Дело в том, что небольшое каменное здание Управы находилось в глубине двора, а с улицы попасть во двор можно было только через калитку. Калитка же была оборудована какой-то щеколдой, которая автоматически захлапывалась изнутри, и которую не было никакой возможности открыть снаружи. А ещё эта калитка была оборудована кнопкой дверного звонка, провод от которой тянулся, непосредственно, к самому звонку — огромному электро-монстру, наподобие тех, которые ставятся в качестве звуковой сигнализации, или устанавливаются в школах для подачи сигнала на перемену.
Казаки на своей автостоянке дежурили, как правило, по двое-трое человек, и очень любили коротать ночь, сидя за бутылкой водки. На дежурство они заступали, как правило, в восемь часов вечера — а первая бутылка выпивалась строго после 23.00.: раньше этого времени мог запросто нагрянуть с проверкой атаман. Бутылка водки настоящему казаку — что слону дробина, поэтому в районе полуночи станичники обязательно делегировали кого-нибудь за второй, а часам к трём ночи — и за третьей.
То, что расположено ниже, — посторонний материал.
/-! ### Witnesses: the hypotheses of each statement that has some can be met, at the ends of their ranges -/

theorem witness_CanonicalWordsHaveOneMeaning :
    CommandWord.canonical 0x0dff00000000000000000000000000000001#144 = false
      ∧ CommandWord.canonical 0x0d0000000000000000000000000000000001#144 = true := by decide
theorem witness_DecodingLooksAtOpOnly :
    (⟨.render, 0x0d0000000000000000000000000000000000#144⟩ : OpcodeRow) ∈ opcodeTable
      ∧ opField 0x0dff00000000000000000000000000000001#144 = opField 0x0d0000000000000000000000000000000000#144 := by decide
theorem witness_UnusedFieldsAreIgnored :
    Mnemonic.ofOpcode (opField 0x030000000000000000050000000000000000#144) = some .seton
      ∧ opField 0x03ff00000000000000050000000000000000#144 = opField 0x030000000000000000050000000000000000#144
      ∧ aField 0x03ff00000000000000050000000000000000#144 = aField 0x030000000000000000050000000000000000#144
      ∧ bField 0x03ff00000000000000050000000000000000#144 = bField 0x030000000000000000050000000000000000#144
      ∧ Field.v ∉ Mnemonic.seton.operands := by decide
theorem witness_ReservedOpcodesRaiseIllegalOp :
    0x0E ≤ (opField 0x0e0000000000000000000000000000000000#144).toNat
      ∧ 0x0E ≤ (opField 0xff0000000000000000000000000000000000#144).toNat
      ∧ (opField 0x0d0000000000000000000000000000000000#144).toNat < 0x0E := by decide
/-- The op hypotheses of the fourteen statements, one a command. -/
theorem witness_opcodes :
    opField 0x00aa00000000000000000000000000000001#144 = 0x00#8 ∧ opField 0x01aa00000000000000000000000000000001#144 = 0x01#8
      ∧ opField 0x02aa00000000000000000000000000000001#144 = 0x02#8
      ∧ opField 0x03aa00000000000000000000000000000001#144 = 0x03#8
      ∧ opField 0x04aa00000000000000000000000000000001#144 = 0x04#8
      ∧ opField 0x05aa00000000000000000000000000000001#144 = 0x05#8
      ∧ opField 0x06aa00000000000000000000000000000001#144 = 0x06#8
      ∧ opField 0x07aa00000000000000000000000000000001#144 = 0x07#8
      ∧ opField 0x08aa00000000000000000000000000000001#144 = 0x08#8
      ∧ opField 0x09aa00000000000000000000000000000001#144 = 0x09#8
      ∧ opField 0x0aaa00000000000000000000000000000001#144 = 0x0A#8
      ∧ opField 0x0baa00000000000000000000000000000001#144 = 0x0B#8
      ∧ opField 0x0caa00000000000000000000000000000001#144 = 0x0C#8
      ∧ opField 0x0daa00000000000000000000000000000001#144 = 0x0D#8 := by decide
/-- The index hypotheses of SETON, SETOFF, SET, GET, FLIP and of the statements over the five: the last good index and
the first bad one. -/
theorem witness_index : (63#64 : Word).toNat < 64 ∧ 64 ≤ (64#64 : Word).toNat
    ∧ 64 ≤ (0xFFFFFFFFFFFFFFFF#64 : Word).toNat ∧ (0 : Fin 64) ≠ 63 := by decide
theorem witness_CountCommandsRunTheTree :
    ∃ t1 t2 t3 t4 t5 t6 : Word,
      t1 = (0xFF#64 &&& 0x5555555555555555#64) + ((0xFF#64 >>> 1) &&& 0x5555555555555555#64)
        ∧ t2 = (t1 &&& 0x3333333333333333#64) + ((t1 >>> 2) &&& 0x3333333333333333#64)
        ∧ t3 = (t2 &&& 0x0f0f0f0f0f0f0f0f#64) + ((t2 >>> 4) &&& 0x0f0f0f0f0f0f0f0f#64)
        ∧ t4 = t3 + (t3 >>> 8) ∧ t5 = t4 + (t4 >>> 16) ∧ t6 = t5 + (t5 >>> 32) :=
  ⟨_, _, _, _, _, _, rfl, rfl, rfl, rfl, rfl, rfl⟩
theorem witness_ButterflyIsTheExactMirrorInAnyOrder : swapStages.reverse.Perm swapStages := List.reverse_perm _
theorem witness_AmountIsBModSixtyFour : (1#64 : Word).extractLsb' 0 6 = (65#64 : Word).extractLsb' 0 6
    ∧ (1#64 : Word) ≠ 65#64 := by decide
theorem witness_RotationLaws_identity : (128#64 : Word).toNat % 64 = 0 := by decide
theorem witness_ParseOfTheRendering :
    (∀ j, j < 64 → txtChar (render 5#64) j = 0x30#8 ∨ txtChar (render 5#64) j = 0x31#8)
      ∧ txtChar 0 63 ≠ 0x30#8 ∧ txtChar 0 63 ≠ 0x31#8 := by decide +kernel
theorem witness_ResponseWordLayout :
    (Response.ok 5#64 7#512).word? = some ((0#2 : BitVec 2) ++ (7#512 : Txt) ++ (5#64 : Word))
      ∧ replyOf (.raw 5#64) = some (.ok 5#64 0) ∧ (Response.error .indexRange).Carries ((1#2 : BitVec 2) ++ (9#576 : BitVec 576)) :=
  ⟨rfl, rfl, by
    refine ⟨by decide +kernel, ?_, ?_⟩ <;> intro x h <;> simp [Response.y?, Response.txt?] at h⟩
/-- An error over bytes, with junk in every bit that is not `err`; and a result with junk above it. -/
theorem witness_ResponseBytesCarryTheFields :
    (Response.error .indexRange).CarriesBytes (List.replicate 72 0xFF#8 ++ [0xFD#8])
      ∧ (Response.ok 0 0).CarriesBytes (List.replicate 72 0#8 ++ [0xFC#8]) := by
  refine ⟨⟨rfl, ?_, ?_, ?_⟩, ⟨rfl, ?_, ?_, ?_⟩⟩
  · decide +kernel
  · intro y h; cases h
  · intro t h; cases h
  · decide +kernel
  · intro y h; cases h; decide +kernel
  · intro t h; cases h; decide +kernel
theorem witness_StepRunsThePresentedCommand :
    (hostWith [.word 0x02000000000000000000000000000000002a#144] []).pending
        = Line.word 0x02000000000000000000000000000000002a#144 :: []
      ∧ fetch (hostWith [.word 0x02000000000000000000000000000000002a#144] [])
        = .next ⟨0x02000000000000000000000000000000002a#144, none, []⟩
      ∧ decodeWord 0x02000000000000000000000000000000002a#144 = .ok (.raw 42#64) := ⟨rfl, rfl, by decide⟩
theorem witness_StepOnAReservedWordGoesOn :
    fetch (hostWith [.word 0x0e0000000000000000000000000000000000#144] [])
        = .next ⟨0x0e0000000000000000000000000000000000#144, none, []⟩
      ∧ 0x0E ≤ (opField 0x0e0000000000000000000000000000000000#144).toNat := ⟨rfl, by decide⟩
theorem witness_FetchWordIsTheNextCommand :
    144 ≤ 144 ∧ decodeTableWord 144 0x02000000000000000000000000000000002a = some (.raw 42#64) := by decide
/-- The first clause, and the second with the only line left a line of the stopped script. -/
theorem witness_ErrorsAreNotSticky :
    (hostWith [.word 5#144] afterP5Line2).pending = Line.word 5#144 :: []
      ∧ scriptLog 1 (hostWith [.script 1 ⟨.setall, []⟩] afterP5Line2).log
          = [⟨0#144, .ok 0xffffffffffffffff#64 0, some 1⟩]
            ++ ⟨0x04000000000000000040ffffffffffffffff#144, .error .indexRange, some 1⟩ :: []
      ∧ (∀ z ∈ [(⟨0#144, .ok 0xffffffffffffffff#64 0, some 1⟩ : Exchange)], z.rsp.isOk = true)
      ∧ (hostWith [.script 1 ⟨.setall, []⟩] afterP5Line2).pending ≠ []
      ∧ (∀ l ∈ (hostWith [.script 1 ⟨.setall, []⟩] afterP5Line2).pending, l.script? = some 1) :=
  ⟨rfl, rfl, fun z hz => by simp only [List.mem_singleton] at hz; subst hz; rfl, by simp [hostWith],
    fun l hl => by simp only [hostWith, List.mem_singleton] at hl; subst hl; rfl⟩
/-- The first half of the second clause: a step while script 1 is stopped. -/
theorem witness_ErrorsAreNotSticky_step :
    ∃ t, step (hostWith [.script 1 ⟨.setall, []⟩, .word 5#144] afterP5Line2) = .next t := ⟨_, rfl⟩
/-- A host in the middle of script 1, whose line 1 was answered 7. -/
def midScript (l : ScriptLine) : State := hostWith [.script 1 l] [⟨0#144, .ok 7 0, some 1⟩]
theorem midScript_sound (l : ScriptLine) (h : l.wellFormed 2 = true) : (midScript l).ScriptSound := by
  intro k
  by_cases hk : 1 = k
  · subst hk
    simpa [midScript, hostWith, scriptLines, scriptWellFormed, scriptLog] using h
  · simp [midScript, hostWith, scriptLines, scriptWellFormed, hk]
theorem witness_ScriptLineSendsItsCommand :
    (midScript ⟨.set, [.ref 1, .lit 63, .lit 255]⟩).pending = Line.script 1 ⟨.set, [.ref 1, .lit 63, .lit 255]⟩ :: []
      ∧ (midScript ⟨.set, [.ref 1, .lit 63, .lit 255]⟩).noErrorRecorded 1
      ∧ [Operand.ref 1, .lit 63, .lit 255].mapM
          (operandValue (scriptLog 1 (midScript ⟨.set, [.ref 1, .lit 63, .lit 255]⟩).log)) = some [7, 63, 255]
      ∧ [7, 63, 255].length = Mnemonic.set.operands.length
      ∧ (∀ p ∈ Mnemonic.set.operands.zip [7, 63, 255], p.2 < 2 ^ p.1.width)
      ∧ [(⟨0#144, .ok 7 0, some 1⟩ : Exchange)][0]? = some ⟨0#144, .ok 7 0, some 1⟩ :=
  ⟨rfl, rfl, rfl, rfl, by decide, rfl⟩
/-- The error clause of the record. -/
theorem witness_ScriptLineSendsItsCommand_error :
    afterP5Line2[1]? = some ⟨0x04000000000000000040ffffffffffffffff#144, .error .indexRange, some 1⟩ := rfl
theorem witness_WellFormedScriptLineIsAnswered :
    (midScript ⟨.set, [.ref 1, .lit 63, .lit 255]⟩).ScriptSound
      ∧ (midScript ⟨.set, [.ref 1, .lit 63, .lit 255]⟩).noErrorRecorded 1
      ∧ (midScript ⟨.set, [.ref 1, .lit 63, .lit 255]⟩).pending
          = [] ++ Line.script 1 ⟨.set, [.ref 1, .lit 63, .lit 255]⟩ :: []
      ∧ (∀ z ∈ ([] : List Line), z.script? ≠ some 1)
      ∧ (∀ j, (Field.v, Operand.ref j) ∉ Mnemonic.set.operands.zip [.ref 1, .lit 63, .lit 255]) :=
  ⟨midScript_sound _ (by decide), rfl, rfl, by simp, fun j => by simp [Mnemonic.operands]⟩
/-- The second clause: a value that does not fit the v field is rejected. -/
theorem witness_WellFormedScriptLineIsAnswered_rejected :
    (hostWith [.script 1 ⟨.set, [.lit 0, .lit 0, .ref 1]⟩] [⟨0#144, .ok 256#64 0, some 1⟩]).ScriptSound
      ∧ step (hostWith [.script 1 ⟨.set, [.lit 0, .lit 0, .ref 1]⟩] [⟨0#144, .ok 256#64 0, some 1⟩])
          = .refused (.lineRejected .operandTooLarge) := by
  refine ⟨fun k => ?_, rfl⟩
  by_cases hk : 1 = k
  · subst hk; rfl
  · simp [hostWith, scriptLines, scriptWellFormed, hk]
/-- Script 2 goes on past the stopped script 1: both disjuncts of the first clause, and the second clause. -/
theorem witness_ScriptsAndHostsShareNothing :
    (∃ t, step (hostWith [.script 1 ⟨.setall, []⟩, .script 2 ⟨.setall, []⟩] afterP5Line2) = .next t)
      ∧ ∃ u, step ((hostWith [.script 1 ⟨.setall, []⟩, .script 2 ⟨.setall, []⟩] afterP5Line2).only (some 2)) = .next u :=
  ⟨⟨_, rfl⟩, ⟨_, rfl⟩⟩
theorem witness_RunAnswersEveryCommandInOrder :
    (hostWith [.word 0#144, .word 0x0e0000000000000000000000000000000000#144] []).pending
        = [0#144, 0x0e0000000000000000000000000000000000#144].map Line.word
      ∧ (hostWith [.word 0#144, .word 0x0e0000000000000000000000000000000000#144] []).log = [] := by decide
theorem witness_EveryInterleavingGivesEachHostItsResponses :
    (hostWith [.word 0#144, .word 1#144] []).pending
      = [(1, 0#144), (2, 1#144)].map (fun p : Nat × CommandWord => Line.word p.2) := by decide
/-- A state with a record that meets the invariant, with a step to a next state. -/
theorem witness_StepKeepsTheRecordSound :
    ∃ s t : State, s.LogSound ∧ s.log ≠ [] ∧ step s = .next t :=
  ⟨{ cmd := some 0#144, rsp := some (.ok 0xFFFFFFFFFFFFFFFF#64 0), pending := [.word 0#144],
      log := [⟨0#144, .ok 0xFFFFFFFFFFFFFFFF#64 0, none⟩] }, _,
    ⟨fun x hx => by simp only [List.mem_singleton] at hx; subst hx; rfl,
      fun x hx => by simp only [List.getLast?_singleton, Option.some.injEq] at hx; subst hx; exact ⟨rfl, rfl⟩⟩,
    by simp, rfl⟩
theorem witness_StepKeepsTheScriptSound :
    ∃ s t : State, s.ScriptSound ∧ step s = .next t :=
  ⟨midScript ⟨.raw, [.ref 1]⟩, _, midScript_sound _ (by decide), rfl⟩
theorem witness_FirstCommandIsAnsweredLikeAnyOther :
    (hostWith [.word 5#144] [⟨0#144, .error .illegalOp, none⟩]).pending = Line.word 5#144 :: [] := by decide
theorem witness_AssemblerAcceptsExactlyTheFittingOperands :
    assembleValues .set [0xFFFFFFFFFFFFFFFF, 64, 255] = .ok (.set 0xFFFFFFFFFFFFFFFF#64 64#64 255#8)
      ∧ assembleValues .set [0x10000000000000000, 64, 255] = .error .operandTooLarge := by decide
Обычно, казачий засланец выходил в город, не поставив щеколду калитки на предохранитель — поэтому, вернувшись из ночного магазина, оказывался перед закрытой дверью. Здесь и начиналось самое интересное: гонец нажимал кнопку звонка — раз, два, три — и звонок радостно откликался, оглашая окрестные дворы своим звоном. Звук у звонка был громкий, сильный — а окружавшие казачью Управу со всех сторон четырёхэтажные «сталинки» отлично отражали этот звук от стен, служа, таким образом, дополнительными резонаторами.
Итак, водочный засланец звонил. Где-то, после третьего звонка во двор Управы выползал его кореш, и истошно орал:
- Кого тут, на хер, черти носят среди ночи?!!…
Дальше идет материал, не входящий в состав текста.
-- ==== Sys2Proof/Machine/RegTable.lean ====
section
/-!
DEFINITION. The register tables: for each register its block, offset, spacing, count, width and fields, with the
access code and the reset value of each field (R12, and the rule named at each register in RegNames.lean).
Reserved bits carry no field: they read 0 and ignore writes (R16).
-/
namespace Sys2Proof.Machine

/-- The access codes of R12, without LK, which a field may carry besides one of these. -/
inductive Access where
  | ro | rw | w1c | wo | rc | st
  deriving DecidableEq, Repr

/-- One field of a register: its high and low bit, its access code, whether it carries LK, and its reset value. -/
structure RegField where
  hi  : Nat
  lo  : Nat
  acc : Access
  lk  : Bool
  rst : Nat
  deriving DecidableEq, Repr

/-- One entry of the register tables. -/
structure RegSpec where
  block  : Block
  off    : Nat
  stride : Nat
  count  : Nat
  width  : Nat
  fields : List RegField
  deriving DecidableEq, Repr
- Саня, это ж я! — орал гонец с той стороны калитки, — открывай, давай!
- Так это ты, Лёха? — уточнял станичник, стоя на крылечке управы.
- Да я это, я! — орал Лёха из-за забора, — открывай скорее!
- А нахер ты калитку-то захлопнул? — любопытствовал Саня с крыльца, — я же тебе говорил, чтобы ты её не захлапывал — а ты взял, да и захлопнул…
- Да я ж не нарочно! — орал Лёха, — она сама захлопнулась! Ну, открывай, давай!
- Погоди там пока, — отвечал Саня, — щас до нужника схожу, вернусь обратно, и открою! — и шёл в деревянный щелястый сортир, располагавшийся на заднем дворе Управы.
Случалось, что в этом сортире казак засыпал, и тогда Лёха опять начинал жать на кнопку звонка. Тогда из Управы выходил казак Петро, и у них с Саней происходил следующий диалог:
- Кого это, б**дь, тут среди ночи носит? — грозно вопрошал Петро с крыльца, — х*ли звонишь, каззёл? Ща выйду — п**дюлей огребёшь!!!
- Да это же я, Лёха! — орал гонец, — открывай уже!!!
- Так это ты, Лёха? — уточнял Петро.
- Да я же, я! — продолжал орать Лёха, — я пузырь принёс, открывай!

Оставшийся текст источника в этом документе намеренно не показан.